Pope Francis wrote in his letter to the consecrated men and women of the world, “Recounting our history is essential for preserving our identity, for strengthening our unity as a family and our common sense of belonging. More than an exercise in archaeology or the cultivation of mere nostalgia, it calls for following in the footsteps of past generations in order to grasp the high ideals, and the vision and values that inspired them. … In this way we come to see how the charism has been lived over the years, the creativity it has sparked, the difficulties it encountered and the concrete ways those difficulties were surmounted.” He adds, poignantly, “We may also encounter cases of inconsistency, the result of human weakness and even at times a neglect of some essential aspects of the charism. Yet,” he stresses, “everything proves instructive and, taken as a whole, acts as a summons to conversion. To tell our story is to praise God and to thank him for all his gifts.” That’s the first thing we do today.

Passion for the Present

Pope Francis also summons us to look to the present with passion. The commencement, the beginning, we are celebrating is something God wants us to do with passion: with inflamed hearts, ardent minds and tongues of fire. One of the things that has distinguished Mater Ecclesiae in all its campuses across the centuries, but something that has marked this campus over the last quarter of a century, is preparing women to live the Catholic faith with the zeal with which it deserves to be lived. The very word “student” means someone who is impassioned, fervent, eager and we rejoice to see that avidity in each of you, something that stands out all the more in contrast to the indifference that mark so many today. The School of Mary, Mother of the Church, is one that prepares us with passion to go with haste to bring Christ to others, just as Mary did in the Mystery of the Visitation that we heard in the Commencement Mass earlier this morning and that the Church marks tomorrow, so that Jesus may make everyone from seniors exult and infants in the womb rejoice. We thank God that you’ve been formed here in a hearth, a fireplace, filling you with a desire to light the world ablaze.
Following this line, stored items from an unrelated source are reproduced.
-- ==== Sys2Proof/Machine/Dispatch.lean ====
section
/-! DEFINITION. The dispatch of the instructions: one arm per constructor of `Instr`, each one direct
call of that instruction's meaning. -/

namespace Sys2Proof.Machine

def exec (i : Instr) (s : State) : Host.Outcome State Fault Refusal :=
  match i with
  | .halt => Sys2Proof.Machine.execHalt s
  | .setstk imm16 => Sys2Proof.Machine.execSetstk imm16 s
  | .seta imm16 => Sys2Proof.Machine.execSeta imm16 s
  | .setb imm16 => Sys2Proof.Machine.execSetb imm16 s
  | .setx imm16 => Sys2Proof.Machine.execSetx imm16 s
  | .sety imm16 => Sys2Proof.Machine.execSety imm16 s
  | .ldal abs16 => Sys2Proof.Machine.execLdal abs16 s
  | .ldah abs16 => Sys2Proof.Machine.execLdah abs16 s
  | .ldbl abs16 => Sys2Proof.Machine.execLdbl abs16 s
  | .ldbh abs16 => Sys2Proof.Machine.execLdbh abs16 s
  | .ldxl abs16 => Sys2Proof.Machine.execLdxl abs16 s
  | .ldxh abs16 => Sys2Proof.Machine.execLdxh abs16 s
  | .ldyl abs16 => Sys2Proof.Machine.execLdyl abs16 s
  | .ldyh abs16 => Sys2Proof.Machine.execLdyh abs16 s
  | .stal abs16 => Sys2Proof.Machine.execStal abs16 s
  | .stah abs16 => Sys2Proof.Machine.execStah abs16 s
  | .stbl abs16 => Sys2Proof.Machine.execStbl abs16 s
  | .stbh abs16 => Sys2Proof.Machine.execStbh abs16 s
  | .stxl abs16 => Sys2Proof.Machine.execStxl abs16 s
  | .stxh abs16 => Sys2Proof.Machine.execStxh abs16 s
  | .styl abs16 => Sys2Proof.Machine.execStyl abs16 s
  | .styh abs16 => Sys2Proof.Machine.execStyh abs16 s
  | .lxal => Sys2Proof.Machine.execLxal s
  | .lxah => Sys2Proof.Machine.execLxah s
  | .lxbl => Sys2Proof.Machine.execLxbl s
  | .lxbh => Sys2Proof.Machine.execLxbh s
  | .lxxl => Sys2Proof.Machine.execLxxl s
  | .lxxh => Sys2Proof.Machine.execLxxh s
  | .lxyl => Sys2Proof.Machine.execLxyl s
  | .lxyh => Sys2Proof.Machine.execLxyh s
  | .lyal => Sys2Proof.Machine.execLyal s
  | .lyah => Sys2Proof.Machine.execLyah s
  | .lybl => Sys2Proof.Machine.execLybl s
  | .lybh => Sys2Proof.Machine.execLybh s
  | .lyxl => Sys2Proof.Machine.execLyxl s
  | .lyxh => Sys2Proof.Machine.execLyxh s
  | .lyyl => Sys2Proof.Machine.execLyyl s
  | .lyyh => Sys2Proof.Machine.execLyyh s
  | .pushal => Sys2Proof.Machine.execPushal s
  | .pushah => Sys2Proof.Machine.execPushah s
  | .pushbl => Sys2Proof.Machine.execPushbl s
  | .pushbh => Sys2Proof.Machine.execPushbh s
  | .pushxl => Sys2Proof.Machine.execPushxl s
  | .pushxh => Sys2Proof.Machine.execPushxh s
  | .pushyl => Sys2Proof.Machine.execPushyl s
  | .pushyh => Sys2Proof.Machine.execPushyh s
  | .popal => Sys2Proof.Machine.execPopal s
  | .popah => Sys2Proof.Machine.execPopah s
  | .popbl => Sys2Proof.Machine.execPopbl s
  | .popbh => Sys2Proof.Machine.execPopbh s
  | .popxl => Sys2Proof.Machine.execPopxl s
  | .popxh => Sys2Proof.Machine.execPopxh s
  | .popyl => Sys2Proof.Machine.execPopyl s
  | .popyh => Sys2Proof.Machine.execPopyh s
  | .add => Sys2Proof.Machine.execAdd s
  | .sub => Sys2Proof.Machine.execSub s
  | .mul => Sys2Proof.Machine.execMul s
  | .div => Sys2Proof.Machine.execDiv s
  | .incx => Sys2Proof.Machine.execIncx s
  | .decx => Sys2Proof.Machine.execDecx s
  | .incy => Sys2Proof.Machine.execIncy s
  | .decy => Sys2Proof.Machine.execDecy s
  | .jmpr rel8 => Sys2Proof.Machine.execJmpr rel8 s
  | .jeqr rel8 => Sys2Proof.Machine.execJeqr rel8 s
  | .jgtr rel8 => Sys2Proof.Machine.execJgtr rel8 s
  | .jltr rel8 => Sys2Proof.Machine.execJltr rel8 s
  | .jmp abs16 => Sys2Proof.Machine.execJmp abs16 s
  | .jeq abs16 => Sys2Proof.Machine.execJeq abs16 s
  | .jgt abs16 => Sys2Proof.Machine.execJgt abs16 s
  | .jlt abs16 => Sys2Proof.Machine.execJlt abs16 s
  | .call abs16 => Sys2Proof.Machine.execCall abs16 s
  | .ret => Sys2Proof.Machine.execRet s
  | .tab => Sys2Proof.Machine.execTab s
  | .tax => Sys2Proof.Machine.execTax s
  | .tay => Sys2Proof.Machine.execTay s
  | .tba => Sys2Proof.Machine.execTba s
  | .tbx => Sys2Proof.Machine.execTbx s
  | .tby => Sys2Proof.Machine.execTby s
  | .txa => Sys2Proof.Machine.execTxa s
  | .txb => Sys2Proof.Machine.execTxb s
  | .txy => Sys2Proof.Machine.execTxy s
  | .tya => Sys2Proof.Machine.execTya s
  | .tyb => Sys2Proof.Machine.execTyb s
  | .tyx => Sys2Proof.Machine.execTyx s

end Sys2Proof.Machine
end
In his letter to launch the Year of Consecrated Life, Pope Francis wrote about living the present with passion that “the Year of Consecrated Life challenges us to examine our fidelity to the mission entrusted to us. … Do we have … passion for our people, are we close to them to the point of sharing in their joys and sorrows, thus truly understanding their needs and helping to respond to them?,” he asks. Then he clarifies that to live present time with ardor means to live it with others. “Living the present with passion,” he says, “means becoming ‘experts in communion,’ ‘witnesses and architects of the ‘plan for unity’ which is the crowning point of human history in God’s design.’ In a polarized society, where different cultures experience difficulty in living alongside one another, where the powerless encounter oppression, where inequality abounds, we are called to offer a concrete model of community that, by acknowledging the dignity of each person and sharing our respective gifts, makes it possible to live as brothers and sisters.”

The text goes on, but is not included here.